I had received several worrying phone calls from one of the carers who worked at the nursing home. His name was Benjamin Haig, and I owed him a great deal of gratitude for the amount of time he had taken to explain my mother's situation to me, not to mention the care he had shown her for some time. Based on the recommendations of the nursing staff, that seeing her son may help stem her confusion and raise her spirits, and with no small sense of guilt, I made the four hour bus journey through the wilderness, admiring the sheer scale of the landscape on the way.
After taking a taxi from the bus station to the outskirts of Inverness, I found myself hesitating at the gates of Cradlehall Nursing Home. Conversations were often tense with my mother, but what concerned me the most was what my reaction would be to see this once infallible woman, now confused, frail, and diminished in stature. Physical deterioration is a terrible thing - watching loved ones grow frail, taking on the shadow-like form of their previous selves - but the robbing of their faculties, their very ability to recognise their families and friends, is a particularly bitter pill to swallow.
Calming my nerves, and focussing on a happy childhood memory I had of my mother baking cakes for me on an Autumn afternoon, I passed through the gates, entering the reception area via two large security doors. While the home was quite modern and its walls were papered in a friendly peach colour, occasionally sporting a cheerfully framed painting or two, the sting of disinfectant in the air still invaded my impression of the building; a place where the forgotten are left to wither when society has no further use for them.
At the front desk I gave my name, and was immediately greeted by the happy and enthusiastic smiles of several of the nursing staff.
“Joan always talks about you: The Writer. She will be so happy that you’re here!” exclaimed one of the nurses.
Her name was nurse Miller and she seemed a jovial type with round features and kind eyes, but her seemingly oblivious attitude to my mother's condition worried me. Surely the nurses should have been aware of their patients' health?

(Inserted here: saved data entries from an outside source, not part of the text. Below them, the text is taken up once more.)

-- ==== Sys2Proof/Tests/Slice0.lean ====
section
/-! SUPPORT. Tests against numbers the spec gives (each names its vector of spec/95_test_vectors.md), the smoke test of
WellFormed, and one witness per statement that has hypotheses: a concrete state and operands that meet all of them. -/

namespace Sys2Proof.Tests

open Sys2Proof.Machine

/-! ## WellFormed: each check refuses an ill-formed term -/

theorem test_wellFormed_accepts : (Instr.pack 1 1 1).isWellFormed = true ∧ (Instr.crc32 0 0).isWellFormed = true ∧
    (Instr.frame 0 0).isWellFormed = true ∧ (Instr.pack 0xFFFFFFFF 0xFFFFFFFF 16).isWellFormed = true := by decide

theorem test_wellFormed_depth : ¬ (Instr.pack 1 1 0).WellFormed ∧ ¬ (Instr.pack 1 1 3).WellFormed ∧
    ¬ (Instr.pack 1 1 32).WellFormed ∧ (Instr.pack 1 1 3).isWellFormed = false := by decide

theorem test_wellFormed_width : ¬ (Instr.pack 0 1 8).WellFormed ∧ (Instr.pack 0 1 8).isWellFormed = false := by decide

theorem test_wellFormed_height : ¬ (Instr.pack 1 0 8).WellFormed ∧ (Instr.pack 1 0 8).isWellFormed = false := by decide

/-! ## Decode: words written out from section 4 of spec/30_encoding.md, W2 then W1 then W0 -/

/-- K5's command, and X15. -/
theorem test_decode_crc32 : decode 0x000000040000000000000001 = .ok (.crc32 0 4) ∧
    decode 0xFFFFFFFFFFFFFFFF00000001 = .ok (.crc32 0xFFFFFFFF 0xFFFFFFFF) := ⟨rfl, rfl⟩

/-- P2's second command, and X16. -/
theorem test_decode_frame : decode 0x00000003504C544500000002 = .ok (.frame tagPLTE 3) ∧
    decode 0x000000000000000000000002 = .ok (.frame 0 0) := ⟨rfl, rfl⟩

/-- The example of section 4 of 30_encoding, X14 and X17. -/
theorem test_decode_pack : decode 0x000000020000000200000803 = .ok (.pack 2 2 8) ∧
    decode 0xFFFFFFFFFFFFFFFF00001003 = .ok (.pack 0xFFFFFFFF 0xFFFFFFFF 16) ∧
    decode 0x000000010000000100000103 = .ok (.pack 1 1 1) := ⟨rfl, rfl, rfl⟩

/-- X1 to X8: what the decoder refuses, by name. -/
theorem test_decode_refuses : decode 0 = .error .illegalOp ∧ decode 4 = .error .illegalOp ∧
    decode 0xFF0000FF = .error .illegalOp ∧ decode 0x01000001 = .error .reservedNonzero ∧
    decode 0x00000801 = .error .reservedNonzero ∧ decode 0x00010002 = .error .reservedNonzero ∧
    decode 0x01000303 = .error .reservedNonzero ∧ decode 0x00010303 = .error .badFilter :=
  ⟨rfl, rfl, rfl, rfl, rfl, rfl, rfl, rfl⟩

/-- X9 to X13 and X17: the operand checks, by the procedure of R52. -/
theorem test_operand_checks : refusalCode 0x00000303 = some .badDepth ∧
    refusalCode 0x000000010000000100000003 = some .badDepth ∧
    refusalCode 0x000000010000000100002003 = some .badDepth ∧
    refusalCode 0x000000010000000000000803 = some .badGeometry ∧
    refusalCode 0x000000000000000100000803 = some .badGeometry ∧
    refusalCode 0x000000010000000100000103 = none := ⟨rfl, rfl, rfl, rfl, rfl, rfl⟩

/-- The three rows of the opcode table, operand words of zeros. -/
theorem test_table_words : decodeTableWord 96 1 = some (.crc32 0 0) ∧ decodeTableWord 96 2 = some (.frame 0 0) ∧
    decodeTableWord 96 3 = some (.pack 0 0 0) ∧ decodeTableWord 96 4 = none := ⟨rfl, rfl, rfl, rfl⟩

/-! ## The functions -/

/-- Section 2.1 of 95: spot values of the table. -/
theorem test_table_values : crcTable 0 = 0 ∧ crcTable 1 = 0x77073096 ∧ crcTable 8 = 0x0EDB8832 ∧
    crcTable 128 = 0xEDB88320 ∧ crcTable 255 = 0x2D02EF8D := ⟨rfl, rfl, rfl, rfl, rfl⟩

/-- Section 2.1 of 95: single updates. -/
theorem test_upd : upd 0xFFFFFFFF 0x00 = 0x2DFD1072 ∧ upd 0x12345678 0xAB = 0x1FC8B738 ∧
    upd 0xFFFFFFFF 0x61 = 0x174841BC := ⟨rfl, rfl, rfl⟩

/-- K5, K8, and K15, which continues K14. -/
theorem test_crc32_vectors : crc32 0 [0x49, 0x45, 0x4E, 0x44] = 0xAE426082 ∧
    crc32 0 [0x31, 0x32, 0x33, 0x34, 0x35, 0x36, 0x37, 0x38, 0x39] = 0xCBF43926 ∧
    crc32 0x9BE3E0A3 [0x35, 0x36, 0x37, 0x38, 0x39] = 0xCBF43926 := by decide +kernel

/-- F2. -/
theorem test_frame_vector : frame tagPLTE [0, 0, 0] =
    [0x00, 0x00, 0x00, 0x03, 0x50, 0x4C, 0x54, 0x45, 0x00, 0x00, 0x00, 0xA7, 0x7A, 0x3D, 0xDA] := by decide +kernel

/-- S4 and S5. -/
theorem test_pack_vectors : pack [0xFF, 0x80, 0x00, 0x80] 9 2 1 = [0x00, 0xFF, 0x80, 0x00, 0x00, 0x80] ∧
    pack [0xAB, 0xC0, 0xDE, 0xF0] 3 2 4 = [0x00, 0xAB, 0xC0, 0x00, 0xDE, 0xF0] := ⟨rfl, rfl⟩

/-- Section 2.4 of 95: the two largest geometries. -/
theorem test_geometry : byteWidth 0xFFFFFFFF 16 = 8589934590 ∧
    rowStride 0xFFFFFFFF 16 * 0xFFFFFFFF = 36893488134534201345 := by decide

/-- E6 and P3: the file of a 2 by 2 image with 17 compressed bytes has 89 bytes. -/
theorem test_file_length : (pngFile ⟨2, 2, .eight, .greyscale, by decide, by decide⟩ (List.replicate 17 0)).length = 89 := by
  decide

/-- R53: the text form. -/
theorem test_text : (Instr.pack 2 2 8).toText = "PACK 2, 2, 8" := by decide

/-! ## One step -/

/-- A machine with the block given, no offer, nothing scheduled. -/
def machine (blk : Block) : State := { State.reset with block := blk }

/-- The reset machine with the descriptor given on offer. -/
def offering (d : Descriptor) : State := { State.reset with offer := some d }

/-- A block running the command given, just accepted but for `acc`. -/
def running (op : Byte) (a b : Word) (depth : Byte) : Block :=
  { Block.reset with st := .busy, op := op, a := a, b := b, depth := depth }

/-- A block in FAULT after X9. -/
def faulted : Block := { Block.reset with st := .fault, cause := 4 }

/-- The next state, if there is one. -/
def after (o : Host.Outcome State Fault Refusal) : Option State :=
  match o with
  | .next t => some t
  | .fault _ => none
  | .refused _ => none

/-- K5's trace, first byte. -/
theorem test_crc32_byte :
    (after (step (machine { running 1 0 4 0 with acc := 0xFFFFFFFF, inQ := [0x49, 0x45] }))).map
      (fun t => (t.block.acc, t.block.n, t.block.inQ)) = some (0x22FDE946, 1, [0x45]) := by decide

/-- K5's trace, done. -/
theorem test_crc32_done :
    (after (step (machine { running 1 0 4 0 with acc := 0x51BD9F7D, n := 4 }))).map
      (fun t => (t.block.result, t.block.rv, t.block.st)) = some (0xAE426082, true, .idle) := by decide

As we walked down the brightly lit hallways, passing the occasional room with its door lying open revealing residents who seemed both content yet lost, I questioned nurse Miller about my mother and how she had been. I wanted to prepare myself. While I had recovered somewhat from the guilt of my inaction at the sound of my neighbour's child crying in pain, my nerves were still not entirely healed, and the thought of my mother losing her mind in a nursing home was enough to send me teetering once more on the edge. I knew that if nurse Miller could inform me of her condition, then perhaps I could more readily deal with the shock.
Finally, we stopped outside of an anonymous room. Nurse Miller stood staring at me with a puzzled look on her face. “Your mum is fine, in fact she is one of our most popular residents. She often keeps the others going.”
“Then why did Mr Haig phone me?” I enquired, half relieved, half angry.
“Benjamin Haig, the carer who has been looking after my mother.”
“Oh! You must be mistaken. Benjamin Haig isn't a carer here, but he has been visiting your mother daily,” she answered, confused. “I don’t understand. I assumed you knew that, as he said he was a friend of yours.”